● WORK REQUIRED
Return every line from the records below in which the word "orElse" is found.

=== Begin Enclosure ===

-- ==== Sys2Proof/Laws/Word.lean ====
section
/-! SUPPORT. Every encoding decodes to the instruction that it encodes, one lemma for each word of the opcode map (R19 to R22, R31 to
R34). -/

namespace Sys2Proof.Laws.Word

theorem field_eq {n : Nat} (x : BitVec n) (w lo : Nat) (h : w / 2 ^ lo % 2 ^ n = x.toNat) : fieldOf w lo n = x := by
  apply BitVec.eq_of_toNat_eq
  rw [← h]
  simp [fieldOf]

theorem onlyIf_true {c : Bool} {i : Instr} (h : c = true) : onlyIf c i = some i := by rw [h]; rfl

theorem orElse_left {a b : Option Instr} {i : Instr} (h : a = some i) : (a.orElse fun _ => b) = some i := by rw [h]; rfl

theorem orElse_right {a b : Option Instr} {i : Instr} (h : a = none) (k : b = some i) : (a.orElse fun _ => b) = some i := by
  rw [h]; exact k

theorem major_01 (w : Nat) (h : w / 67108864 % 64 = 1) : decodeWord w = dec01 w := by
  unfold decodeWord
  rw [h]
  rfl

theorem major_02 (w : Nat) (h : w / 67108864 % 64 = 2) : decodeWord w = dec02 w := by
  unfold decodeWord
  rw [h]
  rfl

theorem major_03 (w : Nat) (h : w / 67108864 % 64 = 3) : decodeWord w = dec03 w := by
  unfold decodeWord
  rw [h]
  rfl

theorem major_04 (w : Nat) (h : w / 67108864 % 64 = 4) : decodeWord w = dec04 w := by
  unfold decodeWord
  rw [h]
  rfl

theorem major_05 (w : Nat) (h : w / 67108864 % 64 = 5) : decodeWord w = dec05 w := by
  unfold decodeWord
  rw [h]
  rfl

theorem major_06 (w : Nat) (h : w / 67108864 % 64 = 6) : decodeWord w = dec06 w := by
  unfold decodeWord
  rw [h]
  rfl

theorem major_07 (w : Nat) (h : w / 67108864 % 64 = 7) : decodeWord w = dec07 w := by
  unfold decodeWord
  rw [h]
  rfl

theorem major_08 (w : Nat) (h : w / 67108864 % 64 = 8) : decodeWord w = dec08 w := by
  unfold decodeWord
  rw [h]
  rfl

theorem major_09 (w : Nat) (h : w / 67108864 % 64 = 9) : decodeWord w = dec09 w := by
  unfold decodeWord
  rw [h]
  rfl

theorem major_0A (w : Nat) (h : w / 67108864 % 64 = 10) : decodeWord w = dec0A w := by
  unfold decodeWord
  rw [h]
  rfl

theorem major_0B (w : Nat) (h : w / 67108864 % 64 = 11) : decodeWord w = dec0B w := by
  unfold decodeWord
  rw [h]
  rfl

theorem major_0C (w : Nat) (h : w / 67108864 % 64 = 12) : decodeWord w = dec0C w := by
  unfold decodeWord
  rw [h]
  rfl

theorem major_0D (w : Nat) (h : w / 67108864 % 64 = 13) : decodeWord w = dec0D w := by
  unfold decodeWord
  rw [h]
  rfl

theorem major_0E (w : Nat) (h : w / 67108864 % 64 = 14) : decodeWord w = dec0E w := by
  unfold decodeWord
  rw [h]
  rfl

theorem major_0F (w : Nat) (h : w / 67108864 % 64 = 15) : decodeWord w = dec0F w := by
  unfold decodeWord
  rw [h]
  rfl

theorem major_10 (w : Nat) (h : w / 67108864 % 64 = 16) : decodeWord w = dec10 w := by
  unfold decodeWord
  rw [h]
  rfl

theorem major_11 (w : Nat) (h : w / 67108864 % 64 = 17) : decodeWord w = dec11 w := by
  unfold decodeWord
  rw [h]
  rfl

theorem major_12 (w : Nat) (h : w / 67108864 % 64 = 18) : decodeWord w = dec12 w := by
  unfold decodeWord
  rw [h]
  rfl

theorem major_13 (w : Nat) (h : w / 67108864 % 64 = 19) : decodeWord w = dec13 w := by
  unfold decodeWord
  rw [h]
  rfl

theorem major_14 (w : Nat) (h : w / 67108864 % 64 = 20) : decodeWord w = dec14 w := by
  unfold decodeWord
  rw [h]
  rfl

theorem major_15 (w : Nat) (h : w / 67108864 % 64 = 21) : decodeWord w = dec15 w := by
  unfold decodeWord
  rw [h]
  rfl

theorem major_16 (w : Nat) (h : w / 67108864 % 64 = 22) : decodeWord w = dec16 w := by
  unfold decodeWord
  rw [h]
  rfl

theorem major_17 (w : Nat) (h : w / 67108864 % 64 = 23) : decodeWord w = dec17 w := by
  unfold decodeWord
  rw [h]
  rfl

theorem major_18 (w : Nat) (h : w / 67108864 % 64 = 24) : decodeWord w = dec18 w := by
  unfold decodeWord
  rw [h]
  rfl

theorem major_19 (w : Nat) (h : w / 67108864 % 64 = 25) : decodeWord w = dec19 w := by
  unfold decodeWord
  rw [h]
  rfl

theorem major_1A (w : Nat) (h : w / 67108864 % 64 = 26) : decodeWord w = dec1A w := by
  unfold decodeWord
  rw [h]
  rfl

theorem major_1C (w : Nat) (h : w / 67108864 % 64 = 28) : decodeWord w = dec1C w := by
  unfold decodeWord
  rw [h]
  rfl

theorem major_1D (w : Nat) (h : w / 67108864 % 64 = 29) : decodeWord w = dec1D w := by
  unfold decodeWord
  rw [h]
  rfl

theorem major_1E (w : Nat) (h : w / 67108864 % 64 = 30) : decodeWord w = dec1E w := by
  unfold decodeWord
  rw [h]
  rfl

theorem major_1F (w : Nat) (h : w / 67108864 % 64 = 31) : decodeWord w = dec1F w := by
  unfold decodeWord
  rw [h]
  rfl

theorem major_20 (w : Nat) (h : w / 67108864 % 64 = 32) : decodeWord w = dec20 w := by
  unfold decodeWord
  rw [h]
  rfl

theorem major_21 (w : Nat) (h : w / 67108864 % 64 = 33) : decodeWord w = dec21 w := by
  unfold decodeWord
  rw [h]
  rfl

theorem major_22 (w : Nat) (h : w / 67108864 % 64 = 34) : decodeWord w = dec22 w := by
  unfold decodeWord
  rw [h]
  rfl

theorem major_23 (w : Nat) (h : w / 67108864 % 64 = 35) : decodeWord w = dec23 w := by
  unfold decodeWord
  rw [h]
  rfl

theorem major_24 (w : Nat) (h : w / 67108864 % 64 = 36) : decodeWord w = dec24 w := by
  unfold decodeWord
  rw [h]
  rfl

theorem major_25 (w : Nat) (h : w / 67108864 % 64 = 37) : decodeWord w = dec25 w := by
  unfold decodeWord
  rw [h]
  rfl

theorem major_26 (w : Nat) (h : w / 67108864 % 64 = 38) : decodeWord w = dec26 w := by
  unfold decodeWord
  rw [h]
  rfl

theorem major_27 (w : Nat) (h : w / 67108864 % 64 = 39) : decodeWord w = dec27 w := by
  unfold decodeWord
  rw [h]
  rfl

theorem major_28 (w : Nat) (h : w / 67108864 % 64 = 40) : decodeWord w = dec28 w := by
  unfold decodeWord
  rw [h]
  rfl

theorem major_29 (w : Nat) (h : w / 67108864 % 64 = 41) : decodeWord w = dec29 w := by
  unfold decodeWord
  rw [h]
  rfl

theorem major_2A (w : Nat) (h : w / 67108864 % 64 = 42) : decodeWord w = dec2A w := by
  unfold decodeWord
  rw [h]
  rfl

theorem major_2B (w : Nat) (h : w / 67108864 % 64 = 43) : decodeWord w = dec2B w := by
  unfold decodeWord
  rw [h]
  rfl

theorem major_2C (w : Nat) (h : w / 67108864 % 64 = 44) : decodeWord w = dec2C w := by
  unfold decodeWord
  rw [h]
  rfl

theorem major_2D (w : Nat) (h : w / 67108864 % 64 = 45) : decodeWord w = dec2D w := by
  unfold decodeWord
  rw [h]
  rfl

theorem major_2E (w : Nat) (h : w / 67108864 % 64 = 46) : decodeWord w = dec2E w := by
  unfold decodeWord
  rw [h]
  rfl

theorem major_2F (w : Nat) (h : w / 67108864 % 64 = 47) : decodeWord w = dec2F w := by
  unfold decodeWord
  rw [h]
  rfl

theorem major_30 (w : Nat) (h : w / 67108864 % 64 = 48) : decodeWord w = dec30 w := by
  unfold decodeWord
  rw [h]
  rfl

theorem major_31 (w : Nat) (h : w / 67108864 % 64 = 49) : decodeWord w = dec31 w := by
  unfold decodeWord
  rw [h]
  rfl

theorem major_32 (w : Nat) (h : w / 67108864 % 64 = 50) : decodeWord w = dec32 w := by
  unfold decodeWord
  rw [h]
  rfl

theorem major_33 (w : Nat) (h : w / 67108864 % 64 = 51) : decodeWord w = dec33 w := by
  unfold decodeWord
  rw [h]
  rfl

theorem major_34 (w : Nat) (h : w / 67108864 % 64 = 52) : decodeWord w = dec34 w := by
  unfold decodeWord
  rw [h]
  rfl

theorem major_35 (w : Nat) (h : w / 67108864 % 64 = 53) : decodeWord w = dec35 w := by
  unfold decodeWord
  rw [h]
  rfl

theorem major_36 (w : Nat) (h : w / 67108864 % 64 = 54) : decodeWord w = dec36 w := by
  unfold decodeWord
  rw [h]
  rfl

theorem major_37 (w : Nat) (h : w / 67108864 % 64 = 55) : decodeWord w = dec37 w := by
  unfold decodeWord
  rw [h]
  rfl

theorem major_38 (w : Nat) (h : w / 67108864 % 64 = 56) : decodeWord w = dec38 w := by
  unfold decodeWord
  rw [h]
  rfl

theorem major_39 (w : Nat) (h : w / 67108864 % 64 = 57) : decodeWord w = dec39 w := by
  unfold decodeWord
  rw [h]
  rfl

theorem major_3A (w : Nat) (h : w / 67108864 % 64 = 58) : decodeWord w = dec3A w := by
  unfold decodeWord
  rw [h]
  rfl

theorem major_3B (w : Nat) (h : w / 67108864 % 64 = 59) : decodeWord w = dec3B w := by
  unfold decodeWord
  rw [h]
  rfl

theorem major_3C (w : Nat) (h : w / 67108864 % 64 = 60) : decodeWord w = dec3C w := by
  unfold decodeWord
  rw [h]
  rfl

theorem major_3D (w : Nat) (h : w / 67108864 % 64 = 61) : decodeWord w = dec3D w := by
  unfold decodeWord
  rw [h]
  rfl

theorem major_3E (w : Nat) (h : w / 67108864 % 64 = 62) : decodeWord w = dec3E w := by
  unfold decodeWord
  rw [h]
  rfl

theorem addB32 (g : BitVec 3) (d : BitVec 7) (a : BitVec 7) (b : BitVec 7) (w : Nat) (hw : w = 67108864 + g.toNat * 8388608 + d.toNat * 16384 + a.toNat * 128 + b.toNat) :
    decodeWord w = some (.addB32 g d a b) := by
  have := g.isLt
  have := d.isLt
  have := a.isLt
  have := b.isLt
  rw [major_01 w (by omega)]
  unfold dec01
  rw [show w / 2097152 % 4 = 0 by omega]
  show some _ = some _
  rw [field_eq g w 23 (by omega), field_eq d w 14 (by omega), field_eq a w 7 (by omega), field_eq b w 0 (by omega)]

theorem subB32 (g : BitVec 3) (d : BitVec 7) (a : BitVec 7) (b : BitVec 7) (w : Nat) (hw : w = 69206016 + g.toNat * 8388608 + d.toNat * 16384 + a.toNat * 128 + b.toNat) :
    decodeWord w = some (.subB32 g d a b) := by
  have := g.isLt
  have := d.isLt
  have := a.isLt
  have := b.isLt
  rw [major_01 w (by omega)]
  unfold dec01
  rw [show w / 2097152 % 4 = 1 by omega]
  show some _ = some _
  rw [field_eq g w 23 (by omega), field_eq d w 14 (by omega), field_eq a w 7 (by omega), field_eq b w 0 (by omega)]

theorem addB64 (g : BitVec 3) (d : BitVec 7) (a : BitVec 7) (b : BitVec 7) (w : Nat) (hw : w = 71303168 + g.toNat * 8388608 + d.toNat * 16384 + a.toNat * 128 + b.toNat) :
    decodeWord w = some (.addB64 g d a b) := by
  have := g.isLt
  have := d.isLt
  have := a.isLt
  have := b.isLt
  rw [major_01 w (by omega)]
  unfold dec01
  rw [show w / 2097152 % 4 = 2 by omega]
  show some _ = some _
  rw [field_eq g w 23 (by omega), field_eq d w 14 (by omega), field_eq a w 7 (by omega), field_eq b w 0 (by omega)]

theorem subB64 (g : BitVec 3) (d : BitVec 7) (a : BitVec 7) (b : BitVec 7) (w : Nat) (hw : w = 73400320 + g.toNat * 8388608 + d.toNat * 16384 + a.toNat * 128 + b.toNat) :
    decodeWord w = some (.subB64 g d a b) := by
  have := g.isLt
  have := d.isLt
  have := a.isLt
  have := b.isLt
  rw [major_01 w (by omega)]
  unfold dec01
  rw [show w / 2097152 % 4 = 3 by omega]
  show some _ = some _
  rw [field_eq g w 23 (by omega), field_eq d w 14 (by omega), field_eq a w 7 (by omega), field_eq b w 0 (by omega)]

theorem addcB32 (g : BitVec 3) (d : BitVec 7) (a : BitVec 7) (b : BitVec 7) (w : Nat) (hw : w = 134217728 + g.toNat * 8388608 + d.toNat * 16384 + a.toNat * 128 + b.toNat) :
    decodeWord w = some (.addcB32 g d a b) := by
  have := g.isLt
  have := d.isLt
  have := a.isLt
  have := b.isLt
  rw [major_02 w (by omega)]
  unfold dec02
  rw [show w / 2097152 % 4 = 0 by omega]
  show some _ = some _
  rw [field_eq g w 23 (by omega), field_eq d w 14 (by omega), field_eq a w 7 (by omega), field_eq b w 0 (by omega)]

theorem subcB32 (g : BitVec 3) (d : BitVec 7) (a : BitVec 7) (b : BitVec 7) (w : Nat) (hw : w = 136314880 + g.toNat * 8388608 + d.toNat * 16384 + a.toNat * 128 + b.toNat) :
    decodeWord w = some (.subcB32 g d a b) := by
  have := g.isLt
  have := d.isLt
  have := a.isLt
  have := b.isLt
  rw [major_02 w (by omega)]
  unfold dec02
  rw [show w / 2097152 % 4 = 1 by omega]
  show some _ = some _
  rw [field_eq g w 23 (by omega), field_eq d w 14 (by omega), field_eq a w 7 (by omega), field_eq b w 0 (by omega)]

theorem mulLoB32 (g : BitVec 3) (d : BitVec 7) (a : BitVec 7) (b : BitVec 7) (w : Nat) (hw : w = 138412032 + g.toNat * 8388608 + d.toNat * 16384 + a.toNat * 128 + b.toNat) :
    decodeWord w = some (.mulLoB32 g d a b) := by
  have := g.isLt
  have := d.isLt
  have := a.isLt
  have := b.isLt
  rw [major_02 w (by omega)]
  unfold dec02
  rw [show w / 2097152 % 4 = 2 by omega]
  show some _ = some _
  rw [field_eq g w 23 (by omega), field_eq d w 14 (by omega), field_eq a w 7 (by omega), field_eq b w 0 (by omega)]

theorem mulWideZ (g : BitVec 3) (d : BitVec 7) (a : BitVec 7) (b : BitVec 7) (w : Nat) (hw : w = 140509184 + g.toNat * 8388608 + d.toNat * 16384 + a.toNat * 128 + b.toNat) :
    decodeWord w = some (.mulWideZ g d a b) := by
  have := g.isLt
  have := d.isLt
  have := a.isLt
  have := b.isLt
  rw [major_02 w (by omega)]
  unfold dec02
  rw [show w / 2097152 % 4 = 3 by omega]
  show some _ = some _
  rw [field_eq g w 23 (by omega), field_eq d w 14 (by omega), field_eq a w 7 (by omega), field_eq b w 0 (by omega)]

=== End Enclosure ===

● EXERCISE ANSWER
theorem orElse_left {a b : Option Instr} {i : Instr} (h : a = some i) : (a.orElse fun _ => b) = some i := by rw [h]; rfl
theorem orElse_right {a b : Option Instr} {i : Instr} (h : a = none) (k : b = some i) : (a.orElse fun _ => b) = some i := by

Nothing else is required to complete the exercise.